Saved entries:
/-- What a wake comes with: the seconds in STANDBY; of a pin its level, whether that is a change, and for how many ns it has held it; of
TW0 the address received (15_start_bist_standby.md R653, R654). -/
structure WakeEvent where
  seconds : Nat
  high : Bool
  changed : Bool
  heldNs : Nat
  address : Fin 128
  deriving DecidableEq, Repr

• _EXERCISE_: Output exactly what runs from the line with "high : Bool" to the final line above, both lines included, and nothing else.

• _ANSWER SPACE_:
  high : Bool
  changed : Bool
  heldNs : Nat
  address : Fin 128
  deriving DecidableEq, Repr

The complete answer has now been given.